*** Block opens ***

-- ==== Sys2Proof/Machine/State.lean ====
section
/-!
DEFINITION. The state of the machine as plain data, and the state right after reset.
Names follow the rules of spec/ cited at each field. A task, a strand, a launch, a message in flight and a host queue
are records in sparse maps; dies are numbered 8 × module + d, junction dies 2 × module (JA) and 2 × module + 1 (JB).
-/
namespace Sys2Proof.Machine

/-! ### Homes, accesses and messages -/

/-- The one place where an address lives (R104). -/
inductive Home where
  /-- scratchpad, full/empty bits and semaphores of a task, wherever it is held -/
  | spad (task : Nat)
  /-- buffer and HBM of a compute die -/
  | hbm (die : Nat)
  /-- host-link port of a junction die -/
  | host (jn : Nat)
  /-- window SRAM of a junction die -/
  | window (jn : Nat)
deriving DecidableEq, Repr, Inhabited

/-- The operations of the AMO family (R228), by FN. -/
inductive AtomFn where
  | add | and | or | xor | min | max | minu | maxu | swap | fadd32 | fmin32 | fmax32
deriving DecidableEq, Repr, Inhabited

/-- The full/empty operations (R113). -/
inductive FeOp where
  | ldfe | ldff | stef | stfl | sete | setf | feq
deriving DecidableEq, Repr, Inhabited

/-- Who made an access, as the conflict rule, the monitors and the logs see it (R126, R399, R405). -/
structure Party where
  task : Nat := 0
  strand : Nat := 0
  /-- engine queue of the command that makes the access; none for the strand itself -/
  queue : Option Nat := none
  pc : Word := 0
  /-- made in heritage state to the working region: leaves no stamp (R191) -/
  quiet : Bool := false
deriving DecidableEq, Repr, Inhabited

/-- What an access does at its home. -/
inductive AccOp where
  | load
  /-- store of bytes in ascending address order, with byte enables -/
  | store (bytes : List (Option Byte))
  /-- AMO and RED (R228) -/
  | atomic (fn : AtomFn) (v : Nat)
  /-- CAS (R230) -/
  | cas (cmp new : Nat)
  /-- AMOX (R233) -/
  | amox (anch : BitVec 8) (j : Int)
  /-- one AMOR contribution, or a merged range of ranks (R231, R375) -/
  | amor (fn : AtomFn) (n lo hi v : Nat)
  | fe (op : FeOp) (v : Nat)
  /-- remote semaphore signal (R238, R342) -/
  | signal (inc : Nat) (e : Bool)
  /-- element adds of a GSCAT row: type code and the element values (R350) -/
  | rowAdd (et : Nat) (vals : List Nat)
  /-- collective data (R382) -/
  | coll (bytes : List (Option Byte))
  /-- XRED's read of its received block (R387) -/
  | collRead
deriving DecidableEq, Repr, Inhabited

/-- One access on its way to, or at, its home. -/
structure Acc where
  who : Party := {}
  home : Home := .spad 0
  /-- address within the home: scratchpad offset, physical address or window offset -/
  addr : Nat := 0
  /-- virtual address, for TVAL, monitors and logs -/
  va : Word := 0
  size : Nat := 8
  /-- ordering class (R106) -/
  cls : Nat := 15
  /-- no value is returned (NR) -/
  nr : Bool := false
  op : AccOp := .load
  /-- page attributes of the translation: TSO, LOG, owner tag (R188); 0 where none applies -/
  tso : Bool := false
  log : Bool := false
  detTag : Nat := 0
  /-- the launch may fetch from the page (R57) -/
  exec : Bool := false
  /-- parties of the further requests this one carries after merging (R134, R373) -/
  members : List Party := []
deriving DecidableEq, Repr, Inhabited

/-- What a trap carries (R172, R174, R176). -/
structure Trap where
  cause : Nat := 0
  tval : Word := 0
  chk : Bool := false
  stage : Bool := false
  res : Bool := false
  cstamp : BitVec 24 := 0
deriving DecidableEq, Repr, Inhabited

/-- What a home answers (R365). -/
inductive Reply where
  /-- a value returned -/
  | data (v : Nat)
  /-- performed; AMOX reports saturation (R233) -/
  | ack (ovf : Bool)
  /-- performed with a value, and AMOX saturated -/
  | dataOvf (v : Nat)
  | redirect (home : Home)
  | fault (t : Trap)
deriving DecidableEq, Repr, Inhabited

/-- Who waits for a reply: a requester, or the coupling-buffer entry of a switch (R373). -/
inductive Requester where
  | acc (who : Party) (id : Nat)
  | entry (id : Nat)
  /-- the members of a merged no-return request (R374) -/
  | list (ids : List (Party × Nat))
deriving DecidableEq, Repr, Inhabited

/-- A message travelling as flits (R365), or waiting in a home's input buffer. -/
structure Msg where
  /-- 0 request, 1 forwarded request, 2 response or collective data, 3 a load that waits for its PCI Express completion at
  the host-link port -/
  chan : Nat := 0
  srcStation : Nat := 0
  dstStation : Nat := 0
  /-- station it stands at, 10 × module + station (R10, R371) -/
  at_ : Nat := 0
  /-- still in the die request crossbar of its source (R372) -/
  xbar : Bool := false
  /-- place in the order in which messages left their crossbar or home (R124) -/
  entered : Nat := 0
  /-- ring slot that carries the flit, while it is on a ring (R364) -/
  slot : Option Nat := none
  /-- number of the flit that takes the next hop; flits in the message, minus 1 (R365) -/
  seq : Nat := 0
  nfl : Nat := 0
  /-- failed sends at the present hop (R368) -/
  fails : Nat := 0
  /-- stations that have refused it, each at most once, with the place of the refusal among all (R367) -/
  refusedAt : List (Nat × Nat) := []
  forwarded : Bool := false
  /-- holds a forward-pending entry of its station (R369) -/
  pendingFwd : Bool := false
  /-- delivered, and held at its home by a replay (R408) -/
  held : Bool := false
  /-- physical core a scratchpad request names; none for a context area (R369) -/
  core : Option Nat := none
  fn : Nat := 0
  /-- issue stamp and source number (R134) -/
  stamp : Word := 0
  source : Nat := 0
  req : Requester := .acc {} 0
  /-- a request's access; a response keeps the access it answers -/
  acc : Acc := {}
  reply : Option Reply := none
deriving DecidableEq, Repr, Inhabited

/-- A coupling-buffer entry of a switch (R372, R373). -/
structure Coupling where
  /-- switch that holds the entry: 2 × station, + 1 for the die request crossbar -/
  switch : Nat
  first : Requester
  second : Requester
  firstNr : Bool
  secondNr : Bool
  fn : AtomFn
  amox : Bool
  width : Nat
  v1 : Nat
  firstStation : Nat
  secondStation : Nat
deriving DecidableEq, Repr, Inhabited

/-- A full/empty operation waiting at its word (R114). -/
structure FeWaiter where
  acc : Acc
  /-- identity of a remote request; none for a strand of the task itself -/
  req : Option (Requester × Nat) := none
  /-- what the home answered a strand of the task itself whose turn has come, until the strand takes it -/
  granted : Option Reply := none
deriving DecidableEq, Repr, Inhabited

/-- A contribution recorded in a round: its ranks and combined operand, and who waits for its answer. -/
structure RoundPart where
  lo : Nat
  hi : Nat
  v : Nat
  req : Requester
  station : Nat
  acc : Acc
deriving DecidableEq, Repr, Inhabited

/-- An open AMOR round at its home (R232); its parts stand in rank order. -/
structure Round where
  acc : Acc
  fn : AtomFn
  n : Nat
  parts : List RoundPart := []
deriving DecidableEq, Repr, Inhabited

/-! ### Strands -/

/-- A counted loop on one counter (R214 to R217). -/
structure LoopState where
  value : Word := 0
  act : Bool := false
  own : Nat := 0
  depth : Nat := 0
  start : Word := 0
  stop : Word := 0
  count : Word := 0
deriving DecidableEq, Repr, Inhabited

*** Block closes ***

**ACTION ITEM:** For this exercise, retype the complete listing exactly.

**RESPONSE FOR THIS EXERCISE:**
-- ==== Sys2Proof/Machine/State.lean ====
section
/-!
DEFINITION. The state of the machine as plain data, and the state right after reset.
Names follow the rules of spec/ cited at each field. A task, a strand, a launch, a message in flight and a host queue
are records in sparse maps; dies are numbered 8 × module + d, junction dies 2 × module (JA) and 2 × module + 1 (JB).
-/
namespace Sys2Proof.Machine

/-! ### Homes, accesses and messages -/

/-- The one place where an address lives (R104). -/
inductive Home where
  /-- scratchpad, full/empty bits and semaphores of a task, wherever it is held -/
  | spad (task : Nat)
  /-- buffer and HBM of a compute die -/
  | hbm (die : Nat)
  /-- host-link port of a junction die -/
  | host (jn : Nat)
  /-- window SRAM of a junction die -/
  | window (jn : Nat)
deriving DecidableEq, Repr, Inhabited

/-- The operations of the AMO family (R228), by FN. -/
inductive AtomFn where
  | add | and | or | xor | min | max | minu | maxu | swap | fadd32 | fmin32 | fmax32
deriving DecidableEq, Repr, Inhabited

/-- The full/empty operations (R113). -/
inductive FeOp where
  | ldfe | ldff | stef | stfl | sete | setf | feq
deriving DecidableEq, Repr, Inhabited

/-- Who made an access, as the conflict rule, the monitors and the logs see it (R126, R399, R405). -/
structure Party where
  task : Nat := 0
  strand : Nat := 0
  /-- engine queue of the command that makes the access; none for the strand itself -/
  queue : Option Nat := none
  pc : Word := 0
  /-- made in heritage state to the working region: leaves no stamp (R191) -/
  quiet : Bool := false
deriving DecidableEq, Repr, Inhabited

/-- What an access does at its home. -/
inductive AccOp where
  | load
  /-- store of bytes in ascending address order, with byte enables -/
  | store (bytes : List (Option Byte))
  /-- AMO and RED (R228) -/
  | atomic (fn : AtomFn) (v : Nat)
  /-- CAS (R230) -/
  | cas (cmp new : Nat)
  /-- AMOX (R233) -/
  | amox (anch : BitVec 8) (j : Int)
  /-- one AMOR contribution, or a merged range of ranks (R231, R375) -/
  | amor (fn : AtomFn) (n lo hi v : Nat)
  | fe (op : FeOp) (v : Nat)
  /-- remote semaphore signal (R238, R342) -/
  | signal (inc : Nat) (e : Bool)
  /-- element adds of a GSCAT row: type code and the element values (R350) -/
  | rowAdd (et : Nat) (vals : List Nat)
  /-- collective data (R382) -/
  | coll (bytes : List (Option Byte))
  /-- XRED's read of its received block (R387) -/
  | collRead
deriving DecidableEq, Repr, Inhabited

/-- One access on its way to, or at, its home. -/
structure Acc where
  who : Party := {}
  home : Home := .spad 0
  /-- address within the home: scratchpad offset, physical address or window offset -/
  addr : Nat := 0
  /-- virtual address, for TVAL, monitors and logs -/
  va : Word := 0
  size : Nat := 8
  /-- ordering class (R106) -/
  cls : Nat := 15
  /-- no value is returned (NR) -/
  nr : Bool := false
  op : AccOp := .load
  /-- page attributes of the translation: TSO, LOG, owner tag (R188); 0 where none applies -/
  tso : Bool := false
  log : Bool := false
  detTag : Nat := 0
  /-- the launch may fetch from the page (R57) -/
  exec : Bool := false
  /-- parties of the further requests this one carries after merging (R134, R373) -/
  members : List Party := []
deriving DecidableEq, Repr, Inhabited

/-- What a trap carries (R172, R174, R176). -/
structure Trap where
  cause : Nat := 0
  tval : Word := 0
  chk : Bool := false
  stage : Bool := false
  res : Bool := false
  cstamp : BitVec 24 := 0
deriving DecidableEq, Repr, Inhabited

/-- What a home answers (R365). -/
inductive Reply where
  /-- a value returned -/
  | data (v : Nat)
  /-- performed; AMOX reports saturation (R233) -/
  | ack (ovf : Bool)
  /-- performed with a value, and AMOX saturated -/
  | dataOvf (v : Nat)
  | redirect (home : Home)
  | fault (t : Trap)
deriving DecidableEq, Repr, Inhabited

/-- Who waits for a reply: a requester, or the coupling-buffer entry of a switch (R373). -/
inductive Requester where
  | acc (who : Party) (id : Nat)
  | entry (id : Nat)
  /-- the members of a merged no-return request (R374) -/
  | list (ids : List (Party × Nat))
deriving DecidableEq, Repr, Inhabited

/-- A message travelling as flits (R365), or waiting in a home's input buffer. -/
structure Msg where
  /-- 0 request, 1 forwarded request, 2 response or collective data, 3 a load that waits for its PCI Express completion at
  the host-link port -/
  chan : Nat := 0
  srcStation : Nat := 0
  dstStation : Nat := 0
  /-- station it stands at, 10 × module + station (R10, R371) -/
  at_ : Nat := 0
  /-- still in the die request crossbar of its source (R372) -/
  xbar : Bool := false
  /-- place in the order in which messages left their crossbar or home (R124) -/
  entered : Nat := 0
  /-- ring slot that carries the flit, while it is on a ring (R364) -/
  slot : Option Nat := none
  /-- number of the flit that takes the next hop; flits in the message, minus 1 (R365) -/
  seq : Nat := 0
  nfl : Nat := 0
  /-- failed sends at the present hop (R368) -/
  fails : Nat := 0
  /-- stations that have refused it, each at most once, with the place of the refusal among all (R367) -/
  refusedAt : List (Nat × Nat) := []
  forwarded : Bool := false
  /-- holds a forward-pending entry of its station (R369) -/
  pendingFwd : Bool := false
  /-- delivered, and held at its home by a replay (R408) -/
  held : Bool := false
  /-- physical core a scratchpad request names; none for a context area (R369) -/
  core : Option Nat := none
  fn : Nat := 0
  /-- issue stamp and source number (R134) -/
  stamp : Word := 0
  source : Nat := 0
  req : Requester := .acc {} 0
  /-- a request's access; a response keeps the access it answers -/
  acc : Acc := {}
  reply : Option Reply := none
deriving DecidableEq, Repr, Inhabited

/-- A coupling-buffer entry of a switch (R372, R373). -/
structure Coupling where
  /-- switch that holds the entry: 2 × station, + 1 for the die request crossbar -/
  switch : Nat
  first : Requester
  second : Requester
  firstNr : Bool
  secondNr : Bool
  fn : AtomFn
  amox : Bool
  width : Nat
  v1 : Nat
  firstStation : Nat
  secondStation : Nat
deriving DecidableEq, Repr, Inhabited

/-- A full/empty operation waiting at its word (R114). -/
structure FeWaiter where
  acc : Acc
  /-- identity of a remote request; none for a strand of the task itself -/
  req : Option (Requester × Nat) := none
  /-- what the home answered a strand of the task itself whose turn has come, until the strand takes it -/
  granted : Option Reply := none
deriving DecidableEq, Repr, Inhabited

/-- A contribution recorded in a round: its ranks and combined operand, and who waits for its answer. -/
structure RoundPart where
  lo : Nat
  hi : Nat
  v : Nat
  req : Requester
  station : Nat
  acc : Acc
deriving DecidableEq, Repr, Inhabited

/-- An open AMOR round at its home (R232); its parts stand in rank order. -/
structure Round where
  acc : Acc
  fn : AtomFn
  n : Nat
  parts : List RoundPart := []
deriving DecidableEq, Repr, Inhabited

/-! ### Strands -/

/-- A counted loop on one counter (R214 to R217). -/
structure LoopState where
  value : Word := 0
  act : Bool := false
  own : Nat := 0
  depth : Nat := 0
  start : Word := 0
  stop : Word := 0
  count : Word := 0
deriving DecidableEq, Repr, Inhabited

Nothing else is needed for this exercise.